_Activity_:
Copy exactly the lines of the records below, and only those lines, beginning with the line that contains "KeptP s₀ (openStream s tg parts e) := by" and ending with the line that contains "exact KeptQ.val ‹_›".

Segment Open

theorem openStream_kept {s₀ s : State} {tg : Nat} {parts : List (Desc × List Acc)} {e : Exec} (hK : Kept s₀ s) :
    KeptP s₀ (openStream s tg parts e) := by
  unfold openStream
  repeat' first
    | with_reducible assumption
    | intro _
    | (extract_lets +onlyGivenNames x; first | (refine Kept.cut (s₀ := s₀) (x := x) ?_ ?_; rotate_left; intro _; clear_value x; rotate_left; unfold x; clear x) | (refine KeptO1.cut (s₀ := s₀) (x := x) ?_ ?_; rotate_left; intro _; clear_value x; rotate_left; unfold x; clear x) | (refine KeptP.cut (s₀ := s₀) (x := x) ?_ ?_; rotate_left; intro _; clear_value x; rotate_left; unfold x; clear x) | (refine KeptQ.cut (s₀ := s₀) (x := x) ?_ ?_; rotate_left; intro _; clear_value x; rotate_left; unfold x; clear x) | clear_value x | skip)
    | with_reducible apply Kept.ite
    | with_reducible apply KeptP.ite
    | (with_reducible refine KeptP.snd ?_; with_reducible assumption)
    | with_reducible exact KeptP.val ‹_›
    | with_reducible refine KeptP.snd (boundOn_kept ?_)
    | with_reducible apply KeptQ.ite
    | (with_reducible refine KeptQ.fst ?_; with_reducible assumption)
    | with_reducible exact KeptQ.val ‹_›
    | with_reducible refine KeptQ.fst (streamParts_kept ?_)
    | with_reducible apply pinPages_kept
    | with_reducible apply atsAsk_kept
    | with_reducible apply logUnit_kept
    | with_reducible apply passOwed_kept
    | with_reducible apply boundOn_kept
    | with_reducible apply stageFault_kept
    | with_reducible apply streamParts_kept
    | with_reducible apply updTerrace_kept
    | (with_reducible refine KeptO1.of_eq ?_ ‹_›)
    | (with_reducible refine KeptP.of_eq ?_ ‹_›)
    | (with_reducible refine KeptQ.of_eq ?_ ‹_›)
    | split
    | with_reducible apply KeptO1.ite
    | with_reducible apply KeptO1.some
    | with_reducible exact KeptO1.none
    | with_reducible apply KeptP.mk
    | with_reducible apply KeptQ.mk

theorem startLd_kept {s₀ s : State} {tg : Nat} {c : Cmd} (hK : Kept s₀ s) :
    KeptP s₀ (startLd s tg c) := by
  unfold startLd
  repeat' first
    | with_reducible assumption
    | intro _
    | (extract_lets +onlyGivenNames x; first | (refine Kept.cut (s₀ := s₀) (x := x) ?_ ?_; rotate_left; intro _; clear_value x; rotate_left; unfold x; clear x) | (refine KeptP.cut (s₀ := s₀) (x := x) ?_ ?_; rotate_left; intro _; clear_value x; rotate_left; unfold x; clear x) | (refine KeptX.cut (s₀ := s₀) (x := x) ?_ ?_; rotate_left; intro _; clear_value x; rotate_left; unfold x; clear x) | (refine kept_cut_fun (s₀ := s₀) (x := x) ?_ ?_; rotate_left; intro _; clear_value x; rotate_left; unfold x; clear x) | (refine kept_cut_fun2 (s₀ := s₀) (x := x) ?_ ?_; rotate_left; intro _; clear_value x; rotate_left; unfold x; clear x) | (refine kept_cut_fun3 (s₀ := s₀) (x := x) ?_ ?_; rotate_left; intro _; clear_value x; rotate_left; unfold x; clear x) | (refine kept_cut_val (s₀ := s₀) (x := x) ?_ ?_; rotate_left; intro _; clear_value x; rotate_left; unfold x; clear x) | clear_value x | skip)
    | with_reducible apply Kept.ite
    | with_reducible apply KeptP.ite
    | (with_reducible refine KeptP.snd ?_; with_reducible assumption)
    | with_reducible exact KeptP.val ‹_›
    | with_reducible refine KeptP.snd (openStream_kept ?_)
    | with_reducible apply KeptX.ite
    | with_reducible apply KeptX.next
    | with_reducible exact KeptX.refused
    | with_reducible apply exec_kept
    | with_reducible apply flagT_kept
    | with_reducible apply openStream_kept
    | with_reducible apply stageFault_kept
    | (with_reducible refine KeptP.of_eq ?_ ‹_›)
    | (with_reducible refine KeptX.of_eq ?_ ‹_›)
    | with_reducible apply_assumption -exfalso -symm
    | split
    | with_reducible apply KeptP.mk

theorem storeRows_kept {s₀ s : State} {tg : Nat} {al : Nat} {x : Desc} {cols : Nat} {rows : List Row} (hK : Kept s₀ s) :
    KeptV s₀ (storeRows s tg al x cols rows) := by
  unfold storeRows
  repeat' first
    | with_reducible assumption
    | intro _
    | (extract_lets +onlyGivenNames x; first | (refine Kept.cut (s₀ := s₀) (x := x) ?_ ?_; rotate_left; intro _; clear_value x; rotate_left; unfold x; clear x) | (refine KeptU.cut (s₀ := s₀) (x := x) ?_ ?_; rotate_left; intro _; clear_value x; rotate_left; unfold x; clear x) | (refine KeptV.cut (s₀ := s₀) (x := x) ?_ ?_; rotate_left; intro _; clear_value x; rotate_left; unfold x; clear x) | clear_value x | skip)
    | with_reducible apply Kept.ite
    | with_reducible apply KeptU.ite
    | (with_reducible refine KeptU.st ?_; with_reducible assumption)
    | with_reducible refine KeptU.st (putVals_kept ?_)
    | with_reducible refine KeptU.st (maskedRowStore_kept ?_)
    | with_reducible refine KeptU.st (putRows_kept ?_)
    | with_reducible refine KeptU.st (maskedStore_kept ?_)
    | with_reducible refine KeptU.st (KeptV.fst (detectStore_kept ?_))
    | with_reducible apply KeptV.ite
    | (with_reducible refine KeptV.fst ?_; with_reducible assumption)
    | with_reducible exact KeptV.val ‹_›
    | with_reducible refine KeptV.fst (detectStore_kept ?_)
    | with_reducible apply putVals_kept
    | with_reducible apply maskedRowStore_kept
    | with_reducible apply putRows_kept
    | with_reducible apply maskedStore_kept
    | with_reducible apply detectStore_kept
    | (with_reducible refine KeptV.of_eq ?_ ‹_›)
    | split
    | with_reducible apply KeptU.mk
    | with_reducible apply KeptV.mk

Segment Closed

_Your solution_:
    KeptP s₀ (openStream s tg parts e) := by
  unfold openStream
  repeat' first
    | with_reducible assumption
    | intro _
    | (extract_lets +onlyGivenNames x; first | (refine Kept.cut (s₀ := s₀) (x := x) ?_ ?_; rotate_left; intro _; clear_value x; rotate_left; unfold x; clear x) | (refine KeptO1.cut (s₀ := s₀) (x := x) ?_ ?_; rotate_left; intro _; clear_value x; rotate_left; unfold x; clear x) | (refine KeptP.cut (s₀ := s₀) (x := x) ?_ ?_; rotate_left; intro _; clear_value x; rotate_left; unfold x; clear x) | (refine KeptQ.cut (s₀ := s₀) (x := x) ?_ ?_; rotate_left; intro _; clear_value x; rotate_left; unfold x; clear x) | clear_value x | skip)
    | with_reducible apply Kept.ite
    | with_reducible apply KeptP.ite
    | (with_reducible refine KeptP.snd ?_; with_reducible assumption)
    | with_reducible exact KeptP.val ‹_›
    | with_reducible refine KeptP.snd (boundOn_kept ?_)
    | with_reducible apply KeptQ.ite
    | (with_reducible refine KeptQ.fst ?_; with_reducible assumption)
    | with_reducible exact KeptQ.val ‹_›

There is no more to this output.